Introduction

With the aging of the population and the extension of life expectancy, the number of elderly people aged 65 and above is increasing, and hypothyroidism has become a common endocrine disease in the elderly1. It is estimated that in the UK, hypothyroidism affects nearly 800,000 elderly people annually2. A nationwide survey in the United States showed that from 2007 to 2015, the prevalence of hypothyroidism in elderly individuals increased from 5.62 to 8.24%3. Research indicates that the prevalence of hypothyroidism in elderly individuals is expected to continue to rise4. Therefore, the group of elderly individuals with hypothyroidism requires heightened attention. Compared to younger patients, hypothyroidism in elderly patients presents with more subtle and nonspecific symptoms5. If left untreated, it can affect multiple organ systems, including the cardiovascular system and cognitive function6. While hypothyroidism in elderly patients causes harm to their physical and mental health, it also poses significant challenges to healthcare systems, encompassing medical care, home care, and public health4,7. Therefore, it is necessary to conduct in-depth research on the spectrum of hypothyroidism in elderly individuals and its associated influencing factors, in order to provide a reference basis for guiding the standardized management of hypothyroidism in elderly patients in the future.

The α-Klotho protein (also known as Klotho protein) is a transmembrane protein that acts as a coreceptor for the endocrine fibroblast growth factor 23 (FGF23), which is predominantly expressed in renal tubules and exhibits properties such as anti-aging, antioxidant, and anti-inflammatory effects8,9. Decreased serum Klotho levels have been found to be associated with chronic kidney disease10, cardiovascular disease11, and Alzheimer's disease12. Previous studies have also explored the association between Klotho and indicators of thyroid function.

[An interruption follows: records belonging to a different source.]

/-- One-step time-stamping of a marked frame at its egress (R319, R320). -/
def timestamp (s : State) (p : Nat) (b : Bytes) : State × Bytes :=
  if p < 3 ∧ ptpStampable b = true then
    let d := stampP s p
    let n := (s.objF 0x1231 (p + 1) 12 4 + 1) % 2 ^ 32
    let s := s.setObj 0x1231 (p + 1) (d.enc ++ le 4 n ++ le 4 (s.objF 0x1231 (p + 1) 16 4))
    (s, ptpInsert b (d.sec, d.ns, d.frac))
  else (if p < 3 then tsSkip s p else s, b)

/-- The transmit SA in force and its key slot: element 4 × port + AN + 1. -/
def txSlot (s : State) (p : Nat) : Nat := s.objF 0x5811 (4 * p + s.objF 0x5810 (p + 1) 16 1 + 1) 2 2

/-- How a frame leaves a port (R287, R289): in the clear, under a packet number, after a wait for one, or not at all. -/
inductive Protect where
  | clear
  | pn (n : Nat)
  | waits
  | refused

/-- The packet number of a frame that MACsec protects (R287, R289). -/
def macsecTake (s : State) (p : Nat) (b : Bytes) : State × Protect :=
  if 0 < macsecGrowth s p b then
    match takeCounter s (txSlot s p) with
    | (s, .value c) => (s, .pn c)
    | (s, .stall) => (s, .waits)
    | (s, .exhausted) => (portFlag (ethStat s p 14 1) p 4, .refused)
    | (s, .noKey) => (s, .refused)
  else (s, .clear)

/-- A port sends a piece: counted. A truncated mirror copy leaves with its FCS inverted (R285). -/
def portSent (s : State) (x : SentFrame) : State :=
  let s := s.setTm { s.tm with sent := x :: s.tm.sent }
  if x.port < 2 then ethStat (ethStat s x.port 7 1) x.port 8 (x.bytes.length + 4)
  else if x.port = 2 then fieldStat (fieldStat s 4 1) 5 (x.bytes.length + 4)
  else s

/-- A piece leaves: at once, or when its MACSEC job has ended OK (R287, R338, R339). -/
def pieceLeaves (s : State) (p : Nat) (pn : Option Nat) (x : SentFrame) : State :=
  match pn with
  | none => portSent s x
  | some c => queueJob s 3 (txSlot s p) true (some c) x.bytes.length (.port x)

/-- Is a piece longer than the port's MAX_FRAME (R286)? -/
def oversize (s : State) (p : Nat) (b : Bytes) : Bool :=
  if p < 2 then decide (ethMax s p < b.length + 4) else if p = 2 then decide (fieldMax s < b.length + 4) else false

/-- Count an oversize drop. -/
def countOversize (s : State) (p : Nat) : State := portFlag (if p < 2 then ethStat s p 10 1 else fieldStat s 7 1) p 7

/-- What becomes of a piece at the port. -/
inductive Piece where
  | sent (s : State)
  | dropped (s : State)
  | waits

/-- A piece of the head leaves, is dropped at the egress, or waits for a counter reservation. -/
def sendPiece (s : State) (p q : Nat) (f : QFrame) (b : Bytes) : Piece :=
  if oversize s p b then .dropped (countOversize s p)
  else
    let go (s : State) (pn : Option Nat) : Piece :=
      let (s, b) := if f.tstamp then timestamp s p b else (s, b)
      let s := pieceLeaves s p pn { frame := f.id, port := p, fcsBad := f.truncated, bytes := b }
      let s := chargeShaper (chargeShaper s (qShaper s q) (b.length + 4)) (groupShaper s (groupOf s q)) (b.length + 4)
      .sent (if p < 2 then setInTx s p (gateClass q) (s.now + cdiv (ethTime s p (b.length + 4)) 4294967296) else s)
    match macsecTake s p b with
    | (_, .waits) => .waits
    | (s, .refused) => .dropped s
    | (s, .clear) => go s none
    | (s, .pn c) => go s (some c)

/-- The head frame stays in its queue with so many of its pieces gone. -/
def keepHead (s : State) (q k : Nat) (f : QFrame) : State :=
  s.setQueue q { s.queue q with frames := { f with sentSegs := k } :: (s.queue q).frames.tail }

/-- A piece is gone: with the last one the frame leaves its queue. -/
def pieceGone (s : State) (q k : Nat) (f : QFrame) : State := if k + 1 < pieces f then keepHead s q (k + 1) f else popHead s q

/-- The head of a port's queue is sent, segment after segment while each fits (R299, R300); `start` is where the next
piece starts. -/
def sendPieces (p q : Nat) (f : QFrame) : Nat → Nat → Nat → State → State
  | 0, _, _, s => s
  | fuel + 1, k, start, s =>
    let b := pieceOf f k
    let len := b.length + 4
    if p < 2 ∧ portFits s p q start len = false then keepHead s q k f
    else match sendPiece s p q f b with
      | .waits => keepHead (counterStall s) q k f
      | .sent s =>
        let s := moveTags (pieceGone s q k f) q p (len + macsecGrowth s p b)
        sendPieces p q f fuel (k + 1) (start + ethTime s p len) s
      | .dropped s =>
        let s := pieceGone s q k f
        let s := if (s.queue q).frames.isEmpty then unseat s q else s
        sendPieces p q f fuel (k + 1) start s

/-- Frames at the head of a port whose link is down are dropped (R283). -/
def dropLinkDown (s : State) (p : Nat) : State :=
  (busyQueues s p).foldl (fun s q =>
    ((s.queue q).frames).foldl (fun s _ => dropHead (if p < 2 then ethStat s p 11 1 else s) q) s) s

/-- A port is asked for a frame (R262, R273, R283). -/
def portRequest (s : State) (p : Nat) (ecc : EccObs) (badCells : List Nat) : State :=
  if portUp s p = false then dropLinkDown s p
  else
    let s := countHolds s p
    match selectQueue s p (portEligible s p) with
    | (none, s) => s
    | (some q, s) =>
      match (s.queue q).frames.head? with
      | none => s
      | some f =>
        if ecc = .poisoned then poisonHead s q badCells
        else if f.seg.isSome ∧ 2 ≤ p then segNoPort s q
        else sendPieces p q f (pieces f - f.sentSegs) f.sentSegs s.datum.t.units (cellFixed s ecc)

/-- A frame leaves the queue of a ring for the ring, and moves its tags. -/
def ringRequest (s : State) (root q : Nat) (ring : Ring) (ecc : EccObs) (badCells : List Nat) : State :=
  match (s.queue q).frames.head? with
  | none => s
  | some f =>
    if ecc = .poisoned then poisonHead s q badCells
    else if f.seg.isSome then segNoPort s q
    else
      let s := cellFixed s ecc
      sentHead (ringDeliver (popHead s q) ring f) q root f.len

/-- HOST and CORES are asked for a frame: the selected queue's ring takes it. -/
def ringEgress (s : State) (root : Nat) (ecc : EccObs) (badCells : List Nat) : State :=
  match selectQueue s root (portEligible s root) with
  | (none, s) => s
  | (some q, s) =>
    -- a mirror copy to HOST or CORES is of class 0: ring 0
    ringRequest s root q ((ringOf q).getD (if root = 3 then .hostRx 0 else .coreRx 0)) ecc badCells

/-- RING_RX_DELIVER: the head of the ring's queue is written into it (R296, R297). -/
def execRingRxDeliver (take : RingTake) (s : State) : Out := live s fun s =>
  match queueOf take.ring with
  | some q => if ringReady s take.ring ∧ pairSends s q = true then
      pauseBoth (ringRequest s (if ringIsCore take.ring then 4 else 3) q take.ring take.ecc take.badCells) else s
  | none => s

/-! ### Radios (R261, R264, R279) -/

/-- Is any station of a BSS asleep on the radio (R171)? -/
def bssAsleep (s : State) (r b : Nat) : Bool :=
  (setElements s 0x3100).any fun n => decide (1 ≤ n) && decide (2 ≤ staState s n) && linkUp s n r && linkBss s n r == b && asleep s n r

/-- May no transmission to the station start on this link because of a non-STR partner (R160)? Radio pairs: bit 0
A–B, bit 1 A–C, bit 2 B–C. -/
def nstrPartner (s : State) (n r : Nat) : List Nat :=
  (if bit (staNstr s n) 0 then (if r = 0 then [1] else if r = 1 then [0] else []) else []) ++
  (if bit (staNstr s n) 1 then (if r = 0 then [2] else if r = 2 then [0] else []) else []) ++
  (if bit (staNstr s n) 2 then (if r = 1 then [2] else if r = 2 then [1] else []) else [])

/-- Is a station queue eligible on a radio for an AC (R261)? -/
def staEligible (s : State) (r q ac : Nat) : Bool :=
  match qSta q, (s.queue q).frames.head? with
  | some n, some f =>
    qAc q == ac && !f.inDram && conforms s (groupShaper s (groupOf s q)) && linkUp s n r && !asleep s n r &&
      mapBit (dlTtlm s n) f.tid r
  | _, _ => false

/-- Is a radio's queue eligible for an AC: a station's, or a group queue of a BSS with no station asleep (R171)? -/
def radioEligible (s : State) (r ac q : Nat) : Bool :=
  if q < 8192 then staEligible s r q ac
  else if 8240 ≤ q ∧ q < 8288 then
    (match (s.queue q).frames.head? with | some f => acOf f.cls == ac | none => false) &&
      (q - 8240) / 16 == r && shapersOk s q && !bssAsleep s r ((q - 8240) % 16)
  else false

/-- The radio takes a queue's head: every byte moves the tags of the queue, its group and the radio (R264). -/
def radioTake (s : State) (r : Radio) (q : Nat) : State :=
  match (s.queue q).frames.head? with
  | some f =>
    let s := s.setMac { s.mac with fetched := vmod s.mac.fetched r fun l =>
      l ++ [if q < 8192 then f else { f with dst := 0x10000 + (q - 8240) }] }
    sentHead (popHead s q) q (5 + r.val) f.len
  | none => s

/-- Expired frames leave every station queue of the AC before one is chosen (R279). -/
def purgeAc (s : State) (r ac : Nat) : State :=
  (busyQueues s (5 + r)).foldl (fun s q => if q < 8192 ∧ qAc q = ac then purgeExpired s r q else s) s

/-- A radio is asked for a frame of an AC: by R262, or of the queue that is named. -/
def radioRequest (s : State) (r : Radio) (named : Option Nat) (ac : Nat) (ecc : EccObs) (badCells : List Nat) : State :=
  if pairSends s 0 = false then s
  else
    let ac := match named with | some q => if q < 8192 then qAc q else ac | none => ac
    let s := purgeAc s r.val ac
    let pick : Option Nat × State := match named with
      | some q => (if radioEligible s r.val ac q then some q else none, s)
      | none => selectQueue s (5 + r.val) (radioEligible s r.val ac)
    match pick with
    | (none, s) => s
    | (some q, s) =>
      match (s.queue q).frames.head? with
      | some f =>
        if ecc = .poisoned then poisonHead s q badCells
        else if f.seg.isSome then segNoPort s q
        else radioTake (cellFixed s ecc) r q
      | none => s

/-- FRAME_ENQUEUE: a frame is handed to the traffic manager, and its port's occupancy judged (R267, R294). -/
def execFrameEnqueue (f : TmFrame) (s : State) : Out := live s fun s => pauseBoth (tmHandoff s f)

/-- EGRESS_REQUEST: an egress asks for a frame (R261 to R264). -/
def execEgressRequest (e : Egress) (named ac : Option Nat) (ecc : EccObs) (badCells : List Nat) (s : State) : Out :=
  live s fun s => pauseBoth <|
    match e with
    | .eth p => portRequest s p.val ecc badCells
    | .field => portRequest s 2 ecc badCells
    | .host => if s.wired.pcieRoot then s else ringEgress s 3 ecc badCells
    | .cores => ringEgress s 4 ecc badCells
    | .radio r => radioRequest s r named (ac.getD 0) ecc badCells

end Sys2Proof.Machine
end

For instance, in an animal study conducted by Zhang et al., it was demonstrated that thyroid function indicators increased the levels of Klotho protein in the aortas of rats, thereby inhibiting vascular calcification13. Kutluturk et al. found a significant negative correlation between thyroid function indicators and FGF-23 and α-Klotho in obese children and adolescents14. Although these studies have revealed potential unexpected connections between Klotho and thyroid function indicators, further analysis of the relationship between Klotho and thyroid dysfunction in specific populations in the real world is lacking. Additionally, there is a lack of research focusing on the association between Klotho and hypothyroidism in the elderly.

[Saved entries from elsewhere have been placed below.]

-- ==== Sys2Proof/Machine/Ppdu.lean ====
section
/-! DEFINITION. Transmission in the WLAN personality: beacons and Probe Responses, PPDU assembly, acknowledgement and
retries, triggers and TB PPDUs (R151 to R172, R186 to R196); what a lost cipher job does to its MPDU (R181). -/

namespace Sys2Proof.Machine
open Sys2Proof

/-! ### Judging a transmission -/

/-- A request held at a closed gate (R109). -/
def holdReq (s : State) (r : Radio) (p : PpduReq) : State :=
  (s.modFe r fun f => { f with held := f.held ++ [p] }).radioFlag 0x2051 r 0

/-- A request the device itself makes: its kind, identifier, AC and air time; power at the permitted limit. -/
def ownReq (kind id ac form ns : Nat) (deadline : Option Nat) : PpduReq :=
  { kind, id, ac, sta := none, mpdus := 1, durNs := ns, dsss := false, deadline, power := 600, rffeDone := true,
    partnerIdle := true, busy := 0, form, late := 0 }

/-- The booked units of a request's kind: response or beacon. -/
def bookedUnits (s : State) (r : Nat) (p : PpduReq) : Nat :=
  if p.kind = 0 then grantUnits s 10 (bookKey r 0 0) else grantUnits s 10 (bookKey r 1 p.id)

/-- The ramp-down of a request's PPDU (R135). -/
def reqRamp (s : State) (r : Radio) (p : PpduReq) : Nat := rampDown s r (if p.dsss then 1 else 0)

/-- Transmissions to a station that a non-STR partner of the link has fixed and not begun: their S (R160). -/
def partnerStarts (s : State) (r n : Nat) : List Nat :=
  (nstrPartner s n r).filterMap fun q =>
    match (vget s.rf.fe q {}).tx with
    | some x => if s.now < x.s ∧ (x.mpdus.any fun m => m.1 == n) = true then some x.s else none
    | none => none

/-- S of a request: a response's SIFS-fixed start; the S of the transmission it accompanies on a non-STR pair (R160); else as
soon as the lines allow (R91). -/
def reqStart (s : State) (r : Radio) (c : Chan) (p : PpduReq) : Nat :=
  let m := startOf s r c
  match p.kind, p.deadline, p.sta with
  | 0, some d, _ => max m (s.now + (d - s.datum.t.nanos))
  | _, _, some n => (partnerStarts s r.val n).foldl max m
  | _, _, _ => m

/-- May a PPDU be sent in a format: DSSS/CCK, or some OFDM format, enabled in PHY_CAPS (R125)? -/
def formatAllowed (s : State) (r : Radio) (dsss : Bool) : Bool :=
  if dsss then formatEnabled s r 0 else (List.range 5).any fun k => formatEnabled s r (k + 1)

/-- May the transmission start: RFFE writes done, in an enabled format, permitted by the guard, powered; with its DAC power.
A contention grant is asked for here and held until the exchange ends (R97, R114 to R117, R125, R422; log entry 27). The gate
is open. -/
def powered (s : State) (r : Radio) (p : PpduReq) : State × Option (Chan × Int) :=
  if p.rffeDone = false ∨ rffeOverdue s r = true then (returnReq (s.setFlag 0x2040 0 3) r p.id 0xFF, none)
  else match (s.fe r).chan with
    | none => (s, none)
    | some c =>
      let ns := p.durNs + reqRamp s r p
      if formatAllowed s r p.dsss = false then (s, none)
      else match regJudge s r c p.power (reqStart s r c p) ns with
      | .error code => (returnReq (if code = 0x21 then countDuty s c ns else s) r p.id code, none)
      | .ok e =>
        let (s, given) :=
          if p.kind = 0 ∨ p.kind = 2 then (s, bookedUnits s r.val p)
          else match askedUnits s r e c p.power with
            | some u => s.requestUpTo 4 r.val u
            | none => (s, 0)
        match grantedPower s r e c p.power given with
        | some x => (s, some (c, x))
        | none => (returnReq (s.release 4 r.val) r p.id 0x23, none)

/-- The shorter of two PPDUs that begin together on a non-STR pair is padded to the other's nominal end (R160): the padded
duration, and the partner's transmission padded where it is the shorter. -/
def padPair (s : State) (r n start dur : Nat) : State × Nat :=
  (nstrPartner s n r).foldl (fun (a : State × Nat) q =>
    let (s, dur) := a
    if h : q < 3 then
      let q : Radio := ⟨q, h⟩
      match (s.fe q).tx with
      | some x =>
        if x.s = start ∧ (x.mpdus.any fun m => m.1 == n) = true then
          match (s.fe q).air.find? fun y => y.id == x.req.id && y.s == start with
          | some y =>
            if start + dur ≤ y.nominal then (s, y.nominal - start)
            else
              let d := start + dur - y.nominal
              let s := accountDuty s y.chan d
              (s.modFe q fun f => { f with air := f.air.map fun z => if z = y then { z with nominal := z.nominal + d, e := z.e + d } else z }, dur)
          | none => (s, dur)
        else (s, dur)
      | none => (s, dur)
    else (s, dur)) (s, dur)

Considering the above, our study investigated the relationship between serum Klotho levels and hypothyroidism in older adults aged 65 years and older using the National Health and Nutrition Examination Survey (NHANES) to further elucidate the role of α-Klotho in thyroid function and healthy aging.

Materials and methods

Data source and study population

The National Health and Nutrition Examination Survey (NHANES) was designed by the National Center for Health Statistics (NCHS) to assess the health and nutritional status of the U.S. deinstitutionalized population using a complex multi-stage cluster probability sampling design15. The survey protocol for data collection was authorized by the Ethical Review Board of the National Centre for Health Statistics, and all participants signed an informed consent form16. More detailed information about NHANES can be found at http://www.cdc.gov/nchs/nhanes/index.htm. In this study, we analyzed NHANES data from three cycles: 2007–2008, 2009–2010, and 2011–2012, as participants in this module had detailed serum Klotho values and reported thyroid medication use, as well as information on thyroid laboratory tests. The sample selection flowchart is shown in Fig. 1. From the 30,442 participants, we eliminated 22,082 subjects with missing serum Klotho data, 3681 respondents with unreported thyroid test results, and 3235 subjects younger than 65. In the end, 1444 patients in total, including 209 with hypothyroidism and 1235 without, were included in the analysis.

Figure 1
figure 1

The sample selection flowchart.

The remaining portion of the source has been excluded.